As Bernard’s fortunes improved so did his desire to bring his enterprise into the mainstream. He started calling his Nyack property the “Clarkstown Country Club” and sponsoring theater performances, circus-like entertainments (complete with elephants) and even a baseball team. His marriage to a former vaudevillian performer ensured that he had a partner in charming the needy heiresses on whom his fortunes often relied.
The Great Oom
By Robert Love
Viking, 402 pages, $27.95
Bernard’s luck faltered during the Depression, as did his relationship with the Vanderbilts. The club was soon in arrears. Yoga’s appeal, however, was just beginning to spread. By the 1950s an increasing number of Americans were practicing yoga, seeing it less as a cultish practice than as a means of restoring one’s health in the stressful modern world. Bernard became a Miss Havisham figure, spending his final years alone, wandering around his decaying manse in Nyack. He died in 1955, at age 79, but many of his devotees went on to become teachers themselves and trained a new generation of yoga students who in turn spread the gospel of good health through yoga.

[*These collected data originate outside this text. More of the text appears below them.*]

/-- The number of a word is read as what the word is read as. -/
theorem decodeNumber_toNat (req : RequestWord) : decodeNumber req.toNat = .ok (decode req) :=
  decodeNumber_eq_ok_iff.mpr ⟨req.isLt, by rw [BitVec.ofNat_toNat, BitVec.setWidth_eq]⟩

/-- Settles O2. -/
theorem decodeInvertsEncode : Obligations.DecodeInvertsEncode :=
  fun _ h => decode_encode h

/-- Settles O3: within 78 bits a number and its request word are the same thing. -/
theorem numberIsReadAsItsOnlyRequest : Obligations.NumberIsReadAsItsOnlyRequest := by
  intro n i
  rw [decodeNumber_eq_ok_iff, decode_eq_iff]
  constructor
  · rintro ⟨hn, hwf, hreq⟩
    exact ⟨hwf, by rw [← hreq, BitVec.toNat_ofNat, Nat.mod_eq_of_lt hn]⟩
  · rintro ⟨hwf, rfl⟩
    exact ⟨(encode i).isLt, hwf, by rw [BitVec.ofNat_toNat, BitVec.setWidth_eq]⟩

/-- Settles O1: each word is the word of its request (R46), which `decode_eq_iff` reads back. -/
theorem decodeReadsWrittenWords : Obligations.DecodeReadsWrittenWords :=
  ⟨decode_eq_iff.mpr (by decide), decode_eq_iff.mpr (by decide), decode_eq_iff.mpr (by decide),
    decode_eq_iff.mpr (by decide)⟩

end Sys2Proof
end

section
/-! PROOFS. How a step takes a request word, and when CONVERT is refused (R46, R47, R50, R125). -/

namespace Sys2Proof.Machine

/-- A step on a request word runs the instruction it is read as. -/
theorem step_of_request {s : State} {req : RequestWord} {rest : List HostMove}
    (h : s.host = .request req :: rest) : step s = exec (decode req) { s with host := rest } := by
  rw [step, nextMove_of_cons h]

/-- Settles O4. -/
theorem stepRunsPresentedRequest : Obligations.StepRunsPresentedRequest := by
  intro s i rest hwf hhost
  rw [step_of_request hhost, decode_encode hwf]

/-- A request word keeps all its bits in the 80 bits of an opcode-table word. -/
theorem toNat_mod_table (req : RequestWord) : req.toNat % 2 ^ 80 = req.toNat :=
  Nat.mod_eq_of_lt (req.isLt.trans (by decide))

/-- Placing a request word puts it before the host's other moves. -/
theorem withFetchWord_toNat (s : State) (req : RequestWord) :
    s.withFetchWord 80 req.toNat = { s with host := .request req :: s.host } := by
  rw [State.withFetchWord, toNat_mod_table, BitVec.ofNat_toNat, BitVec.setWidth_eq]

/-- The table's decoder reads the number of a word as what the word is read as. -/
theorem decodeTableWord_toNat (req : RequestWord) :
    decodeTableWord 80 req.toNat = some (decode req) := by
  rw [decodeTableWord, toNat_mod_table, decodeNumber_toNat]

/-- Settles O5. -/
theorem placedWordRunsNext : Obligations.PlacedWordRunsNext := by
  intro s i hwf
  rw [withFetchWord_toNat, decodeTableWord_toNat, decode_encode hwf]
  exact ⟨stepRunsPresentedRequest _ i s.host hwf rfl, rfl⟩

/-- Settles O7: with no move left and on a bare edge the step is that edge (O6); on a request word it is
the transaction, since the widths of a word always fit their ports. -/
theorem everyStepAnswersNext : Obligations.EveryStepAnswersNext := by
  intro s
  rcases hhost : s.host with _ | ⟨p | req, rest⟩
  · exact ⟨_, (stepTakesClockEdge s idlePorts []).2 hhost⟩
  · exact ⟨_, (stepTakesClockEdge s p rest).1 hhost⟩
  · obtain ⟨p, -, -, -, hstep⟩ := step_request hhost
    exact ⟨_, hstep⟩

/-- Settles O14: of the two cases of `exec_cases`, the one that runs needs both widths on their ports. -/
theorem unpresentableWidthIsRefused : Obligations.UnpresentableWidthIsRefused := by
  intro s v t e hout
  rcases exec_cases v t e s with ⟨-, hrefused⟩ | ⟨hfits, -⟩
  · exact hrefused
  · rw [Bool.and_eq_true, fitsPort_iff, fitsPort_iff] at hfits
    omega

/-- Settles O11: the cells' ranges at the three fields, in the widths alone (R39, R41). -/
theorem fieldsOfResultAreAdjacent : Obligations.FieldsOfResultAreAdjacent := by
  rintro t e ⟨ht4, ht64, he2, het⟩
  rw [fmb]
  omega

end Sys2Proof.Machine
end

section
/-! PROOFS. The bit-field cells (R54 to R56), from the cells' bits. -/

namespace Sys2Proof.Machine

/-- A field that is read is the container's field, extended with zeros: R54's two wordings agree. -/
theorem getField_eq_extractLsb' (start width : Nat) (c : Word) :
    getField start width c = (c.extractLsb' (start + 1 - width) width).setWidth 64 := by
  refine BitVec.eq_of_getLsbD_eq fun i hi => ?_
  rw [getLsbD_getField, BitVec.getLsbD_setWidth, BitVec.getLsbD_extractLsb']
  simp [hi, Bool.and_comm]

/-- Reading a field just written gives the low bits of the value: only bits below `width` are read, and
those all lie inside the field that was written. -/
theorem getField_setField (start width : Nat) (value c : Word)
    (hw : width ≤ start + 1) (hs : start ≤ 63) :
    getField start width (setField start width value c) =
      (value.extractLsb' 0 width).setWidth 64 := by
  refine BitVec.eq_of_getLsbD_eq fun i hi => ?_
  rw [getLsbD_getField, getLsbD_setField _ _ _ _ _ hw hs, BitVec.getLsbD_setWidth,
    BitVec.getLsbD_extractLsb']
  by_cases hiw : i < width
  · have hin : start + 1 - width + i ≤ start := by omega
    simp [hi, hiw, hin]
  · simp [hiw]

/-- Writing a field leaves every bit outside it. -/
theorem getLsbD_setField_of_outside (start width : Nat) (value c : Word) (i : Nat)
    (hw : width ≤ start + 1) (hs : start ≤ 63) (hi : i < start + 1 - width ∨ start < i) :
    (setField start width value c).getLsbD i = c.getLsbD i := by
  rw [getLsbD_setField _ _ _ _ _ hw hs, if_neg (by omega)]

/-- Settles O10: the field that was written, and then the bits outside it (R56). -/
theorem setFieldReplacesTheField : Obligations.SetFieldReplacesTheField :=
  fun start width value c _ hw hs =>
    ⟨getField_setField start width value c hw hs,
      fun i hi => getLsbD_setField_of_outside start width value c i hw hs hi⟩

/-- Settles O8: the cell is that extraction for every `start` and `width`, so for the range of R53. -/
theorem getFieldReadsTheField : Obligations.GetFieldReadsTheField :=
  fun start width c _ _ _ => getField_eq_extractLsb' start width c

/-- Settles O9: the bits of `setBit` at `pos` and off it (R55). -/
theorem setBitWritesOneBit : Obligations.SetBitWritesOneBit := by
  intro pos b c hpos
  have hbits := fun i => getLsbD_setBit pos b c i (Nat.lt_succ_of_le hpos)
  exact ⟨by rw [hbits, if_pos rfl], fun i hi => by rw [hbits, if_neg hi]⟩

end Sys2Proof.Machine
end

section
/-! PROOFS. Step 0 (R60), and what edges do to a block that is in BUSY or FAULT (R63, R64, R66, R113). -/

namespace Sys2Proof.Machine

/-! ## Step 0 -/

/-- The check on each of its three branches, which between them are all pairs of widths. -/
theorem paramCheck_cases (t e : Nat) :
    ((t < 4 ∨ 64 < t) ∧ paramCheck t e = .invalidTotalWidth) ∨
    ((4 ≤ t ∧ t ≤ 64) ∧ (e < 2 ∨ t - 2 < e) ∧ paramCheck t e = .invalidExponentWidth) ∨
    (LegalParams t e ∧ paramCheck t e = .noFault) := by
  by_cases ht : t < 4 ∨ 64 < t
  · exact .inl ⟨ht, if_pos ht⟩
  · by_cases he : e < 2 ∨ t - 2 < e
    · exact .inr (.inl ⟨by omega, he, by rw [paramCheck, if_neg ht, if_pos he]⟩)
    · have hl : LegalParams t e := by omega
      exact .inr (.inr ⟨hl, paramCheck_eq_noFault hl⟩)

/-- Settles O12: the conditions of the three branches exclude one another. -/
theorem parameterCheckOrder : Obligations.ParameterCheckOrder := by
  intro t e
  rcases paramCheck_cases t e with ⟨_, hc⟩ | ⟨_, _, hc⟩ | ⟨_, hc⟩ <;> rw [hc] <;>
    simp only [reduceCtorEq, true_iff, false_iff] <;> omega

/-! ## Single edges -/

/-- An edge leaves the host's coming moves. -/
theorem clockEdge_keeps_host (p : InPorts) (s : State) : (clockEdge p s).host = s.host := by
  have h : clockEdge p s = { clockEdge p s with host := s.host } := clockEdge_host p s s.host
  rw [h]

section

variable {p : InPorts} {s : State} (hrst : p.rst = false)

include hrst

/-- Without a request an edge leaves a ready block (R63). -/
theorem clockEdge_of_ready_of_not_start (hs : s.Ready) (hstart : p.start = false) :
    clockEdge p s = s := by
  rcases hs with hs | hs <;> simp [clockEdge, hrst, hstart, hs]

/-- In BUSY an edge is the converter's own, whatever else the ports carry (R63; log 8). -/
theorem clockEdge_of_busy (hs : s.status = .busy) : clockEdge p s = converterEdge s := by
  simp [clockEdge, hrst, hs]

/-- A fault is left by reset only (R113). -/
theorem clockEdge_of_fault (hs : s.status = .fault) : clockEdge p s = s := by
  simp [clockEdge, hrst, hs]

end

/-- While cycles are left, an edge counts one down. -/
theorem converterEdge_of_succ {s : State} {r : Word} {n : Nat} (hl : latchedResult s = some r)
    (hn : s.cyclesLeft = n + 1) : converterEdge s = { s with cyclesLeft := n } := by
  simp [converterEdge, hl, hn]

/-- When no cycle is left, an edge completes the request (R64). -/
theorem converterEdge_of_zero {s : State} {r : Word} (hl : latchedResult s = some r)
    (hn : s.cyclesLeft = 0) : converterEdge s = publish r s := by
  simp [converterEdge, hl, hn]

/-- In BUSY the wait gives the same whether or not an edge of the converter came before it: `LATENCY`
does not show (R64). -/
theorem awaitConverter_converterEdge {s : State} (hs : s.status = .busy) :
    awaitConverter (converterEdge s) = awaitConverter s := by
  rcases converterEdge_cases s with ⟨-, h⟩ | ⟨r, hl, -, h⟩ | ⟨r, n, hl, -, h⟩ <;> rw [h]
  · rw [awaitConverter_of_some hs hl, awaitConverter_of_ne_busy (by simp)]
  · rw [awaitConverter_of_some hs hl, awaitConverter_of_some (s := { s with cyclesLeft := n }) hs hl]
    rfl

/-! ## States that only a reset changes -/

/-- In FAULT, or in BUSY with a request that has no result (R66, R113). -/
def State.HoldsUntilReset (s : State) : Prop :=
  s.status = .fault ∨ (s.status = .busy ∧ latchedResult s = none)

/-- The host's coming moves play no part in it. -/
theorem State.HoldsUntilReset.setHost {s : State} (hs : s.HoldsUntilReset)
    (moves : List HostMove) : { s with host := moves }.HoldsUntilReset :=
  hs

/-- An edge without reset leaves such a state. -/
theorem State.HoldsUntilReset.clockEdge_eq {s : State} (hs : s.HoldsUntilReset) {p : InPorts}
    (hrst : p.rst = false) : clockEdge p s = s := by
  rcases hs with hs | ⟨hs, hl⟩
  · exact clockEdge_of_fault hrst hs
  · rw [clockEdge_of_busy hrst hs, converterEdge, hl]

/-- So does the wait for the converter. -/
theorem State.HoldsUntilReset.awaitConverter_eq {s : State} (hs : s.HoldsUntilReset) :
    awaitConverter s = s := by
  rcases hs with hs | ⟨-, hl⟩
  · exact awaitConverter_of_ne_busy (by simp [hs])
  · exact awaitConverter_of_none hl

/-- A step without reset takes the host's move from such a state and does nothing else: an edge and a
request alike. -/
theorem State.HoldsUntilReset.step_eq {s : State} (hs : s.HoldsUntilReset)
    (hm : ∀ mv ∈ s.host, mv.noReset = true) : step s = .next { s with host := s.host.tail } := by
  rcases hh : s.host with _ | ⟨p | req, rest⟩
  · rw [(stepTakesClockEdge s idlePorts []).2 hh, hs.clockEdge_eq rfl, List.tail_nil, ← hh]
  · have hrst : p.rst = false := by simpa [hh, HostMove.noReset] using hm (.edge p)
    rw [(stepTakesClockEdge s p rest).1 hh, (hs.setHost rest).clockEdge_eq hrst, List.tail_cons]
  · obtain ⟨p, hrst, -, -, hstep⟩ := step_request hh
    rw [hstep, (hs.setHost rest).clockEdge_eq hrst, (hs.setHost rest).awaitConverter_eq,
      List.tail_cons]

/-- Settles O44: by induction on the number of steps, each of which takes one move. -/
theorem faultAndStuckHoldUntilReset : Obligations.FaultAndStuckHoldUntilReset := by
  intro s k hs hm
  induction k generalizing s with
  | zero => rfl
  | succ k ih =>
    rw [runSteps_succ (State.HoldsUntilReset.step_eq hs hm),
      ih { s with host := s.host.tail } hs fun mv hmv => hm mv (List.mem_of_mem_tail hmv)]
    simp only [List.drop_tail]

/-! ## Requests -/

/-- CONVERT with widths that fit their ports: an edge that presents it, and then the wait. -/
theorem exec_of_fits {v : Word} {t e : Int} (ht : fitsPort t = true) (he : fitsPort e = true)
    (s : State) :
    exec (.convert v t e) s = .next (awaitConverter (clockEdge (presentPorts v t e) s)) := by
  simp [exec, execConvert, ht, he]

Today yoga flourishes even in the Great Oom’s home state of Iowa, and the yoga industrial complex has broadened to include magazines, books, clothing and celebrity followers. Eager students can study Christian yoga (or “Yahweh Yoga,” as it is sometimes called) and Jewish Yoga, where students replace “om” with “shalom.” What was once exotic is now simply part of America’s multicultural mix.
Mr. Love has the gift of the good biographer: He has sympathy for his subject’s “flamboyant weirdness” but the rigor to present him for what he was. Although yoga was an import, Pierre Bernard was an example of a fascinating American type: the spiritual entrepreneur. His life reminds us that the appeal of spiritual cures that promise practical results is not a new phenomenon; it is an enduring part of our country’s history. If our current pursuit of “wellness” is any guide, it will remain so for the foreseeable future.
—Ms. Rosen is senior editor of The New Atlantis: A Journal of Technology & Society.